Wajah Natu dingin hampir tanpa ekspresi. Empat orang dalam kendaraan itu, terdiam sesaat. Ridwan yang mengemudikan mobil dan Muhammad Said yang duduk di kursi depan sekaligus sebagai kuasa hukum menghela napas. “Betul itu,” kata Said, memecah keheningan.

“Saya heran, sekarang saja polisi tangkap. Orang buka kebun di kawasan tidak apa-apa. Dibiarkan,” kata Natu.

“Coba lihat, yang di sana itu, yang ada pohon pinus, itu di kebun semua. Tapi tidak apa-apa.”

“Sekarang jati di tanam bapak dan nenekku, saya tebang dimasalahkan. Dibilang salah.”

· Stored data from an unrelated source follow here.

-- ==== Sys2Proof/Laws/Frames.lean ====
section
/-! SUPPORT. The frame of each operation of the blocks: the blocks it leaves as they were, and of the blocks
it changes the fields the laws of Safety.lean speak of that it leaves. -/

namespace Sys2Proof.Machine

@[simp] theorem answer_snd (st : Status) (b : List Byte) (s : State) : (answer st b s).2 = s := (rfl)

@[simp] theorem answer_fst (st : Status) (b : List Byte) (s : State) : (answer st b s).1 = ⟨st, b⟩ := (rfl)

@[simp] theorem refuse_snd (st : Status) (s : State) : (refuse st s).2 = s := (rfl)

@[simp] theorem refuse_fst (st : Status) (s : State) : (refuse st s).1 = ⟨st, []⟩ := (rfl)

@[simp] theorem txChoose_frame (s : State) :
    (txChoose s).time = s.time ∧ (txChoose s).pth = s.pth ∧ (txChoose s).chc = s.chc ∧
      (txChoose s).bga = s.bga ∧ (txChoose s).plc = s.plc ∧ (txChoose s).hsi = s.hsi ∧
      (txChoose s).psm = s.psm ∧ (txChoose s).kbs = s.kbs ∧ (txChoose s).thc = s.thc ∧
      (txChoose s).swc = s.swc ∧ (txChoose s).fsu = s.fsu ∧ (txChoose s).evr = s.evr ∧
      (txChoose s).sts = s.sts ∧ (txChoose s).pending = s.pending ∧ (txChoose s).hlk.queue = s.hlk.queue ∧
      (txChoose s).hlk.resetPending = s.hlk.resetPending ∧ (txChoose s).hlk.rx = s.hlk.rx ∧
      (txChoose s).hlk.series = s.hlk.series ∧ (txChoose s).hlk.held = s.hlk.held := by
  simp only [txChoose]
  repeat' split
  all_goals simp

@[simp] theorem requestNotice_frame (c : Channel) (count : Nat) (s : State) :
    (requestNotice c count s).time = s.time ∧ (requestNotice c count s).pth = s.pth ∧
      (requestNotice c count s).chc = s.chc ∧ (requestNotice c count s).bga = s.bga ∧
      (requestNotice c count s).plc = s.plc ∧ (requestNotice c count s).hsi = s.hsi ∧
      (requestNotice c count s).psm = s.psm ∧ (requestNotice c count s).kbs = s.kbs ∧
      (requestNotice c count s).thc = s.thc ∧ (requestNotice c count s).swc = s.swc ∧
      (requestNotice c count s).fsu = s.fsu ∧ (requestNotice c count s).evr = s.evr ∧
      (requestNotice c count s).sts = s.sts ∧ (requestNotice c count s).pending = s.pending ∧
      (requestNotice c count s).hlk.queue = s.hlk.queue ∧
      (requestNotice c count s).hlk.resetPending = s.hlk.resetPending ∧
      (requestNotice c count s).hlk.rx = s.hlk.rx ∧ (requestNotice c count s).hlk.series = s.hlk.series ∧
      (requestNotice c count s).hlk.held = s.hlk.held := by
  simp only [requestNotice]
  repeat' split
  all_goals simp

@[simp] theorem putList_frame (c : Channel) (l : List Pending) (s : State) :
    (putList c l s).time = s.time ∧ (putList c l s).pth = s.pth ∧ (putList c l s).chc = s.chc ∧
      (putList c l s).bga = s.bga ∧ (putList c l s).plc = s.plc ∧ (putList c l s).hsi = s.hsi ∧
      (putList c l s).psm = s.psm ∧ (putList c l s).kbs = s.kbs ∧ (putList c l s).thc = s.thc ∧
      (putList c l s).swc = s.swc ∧ (putList c l s).fsu = s.fsu ∧ (putList c l s).sts = s.sts ∧
      (putList c l s).pending = s.pending ∧ (putList c l s).evr.routes = s.evr.routes ∧
      (putList c l s).evr.button = s.evr.button ∧ (putList c l s).evr.keys = s.evr.keys ∧
      (putList c l s).evr.capture = s.evr.capture ∧ (putList c l s).evr.fault = s.evr.fault ∧
      (putList c l s).hlk.queue = s.hlk.queue ∧ (putList c l s).hlk.resetPending = s.hlk.resetPending ∧
      (putList c l s).hlk.rx = s.hlk.rx ∧ (putList c l s).hlk.series = s.hlk.series ∧
      (putList c l s).hlk.held = s.hlk.held := by
  simp only [putList]
  repeat' split
  all_goals simp

@[simp] theorem raiseOn_frame (c : Channel) (e : EvSource) (d : Detail) (s : State) :
    (raiseOn c e d s).time = s.time ∧ (raiseOn c e d s).pth = s.pth ∧ (raiseOn c e d s).chc = s.chc ∧
      (raiseOn c e d s).bga = s.bga ∧ (raiseOn c e d s).plc = s.plc ∧ (raiseOn c e d s).hsi = s.hsi ∧
      (raiseOn c e d s).psm = s.psm ∧ (raiseOn c e d s).kbs = s.kbs ∧ (raiseOn c e d s).thc = s.thc ∧
      (raiseOn c e d s).swc = s.swc ∧ (raiseOn c e d s).fsu = s.fsu ∧ (raiseOn c e d s).sts = s.sts ∧
      (raiseOn c e d s).pending = s.pending ∧ (raiseOn c e d s).evr.routes = s.evr.routes ∧
      (raiseOn c e d s).evr.button = s.evr.button ∧ (raiseOn c e d s).evr.keys = s.evr.keys ∧
      (raiseOn c e d s).evr.capture = s.evr.capture ∧ (raiseOn c e d s).evr.fault = s.evr.fault ∧
      (raiseOn c e d s).hlk.queue = s.hlk.queue ∧ (raiseOn c e d s).hlk.resetPending = s.hlk.resetPending ∧
      (raiseOn c e d s).hlk.rx = s.hlk.rx ∧ (raiseOn c e d s).hlk.series = s.hlk.series ∧
      (raiseOn c e d s).hlk.held = s.hlk.held := by
  simp only [raiseOn]
  repeat' split
  all_goals simp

Di Kampung Ale Sewo, orang-orang mengenang dan kembali pada 1982. Ketika beberapa orang datang bercerita dan meminta warga membantu memasang patok. Alasan orang-orang itu, untuk mengetahui jalur hutan agar kelak kalau ada kebakaran, petugas pemadam terbantu.

Patok-patok itu akhirnya dikenal dengan istilah patok ronda. Patok itulah yang mengukuhkan kawasan hutan di Soppeng. Kemudian lanjut dengan SK 434/Menhut-II/2009 tertanggal 23 Juli 2016, tentang penunjukan kawasan hutan dan perairan Sulawesi Selatan seluas 2.725.796 hektar. Keluar lagi SK 362/Menlhk/Setjen PLA.0/05/2019 untuk penunjukan dan penetapan kawasan hutan.

Sayangnya, aturan ini tak mengeluarkan hak kelola masyarakat yang sejak awal menggarap lahan dalam kawasan hutan.

“Penunjukan 1980-an itulah yang kami pedomani. Sampai SK 362 tahun 2019 ini,” kata Junan dalam keterangan di persidangan.

Muhammad Junan. Kepala KPH Wallanae, perpanjangan tangan Dinas Kehutanan Sulsel sebagai lembaga tapak untuk menjaga kawasan hutan di dua kabupaten–Soppeng dan Wajo.

Luas kawasan hutan di dua lokasi ini mencapai 64.543,45 hektar. Rinciannya, hutan lindung seluas 39.355, 99 hektar. Hutan produksi terbatas 11.068,60 hektar, dan hutan produksi 14.118,86 hektar. Bentangan hutan itu sebagian besar besar berada di Soppeng, sekitar 45.908,20 hektar, sisanya 18.635,25 hektar di Wajo.

 

Natu, bersama anaknya menjelaskan bagaimana aturan kehutanan memasuki kebunnya. Nampak patok merah untuk program reboisasi KPH Wallanae bersama PT Vale – perusahaan pertambangan Nikel di Luwu Timur. Foto: Eko Rusdianto/ Mongabay Indonesia

 

Di Soppeng, areal hutan lindung 34.301 hektar. Luasan inilah yang bersisihan dengan pemukiman warga di beberapa desa, termasuk Kampung Natu di Ale Sewo, Kelurahan Bila, Kecamatan Lalabata.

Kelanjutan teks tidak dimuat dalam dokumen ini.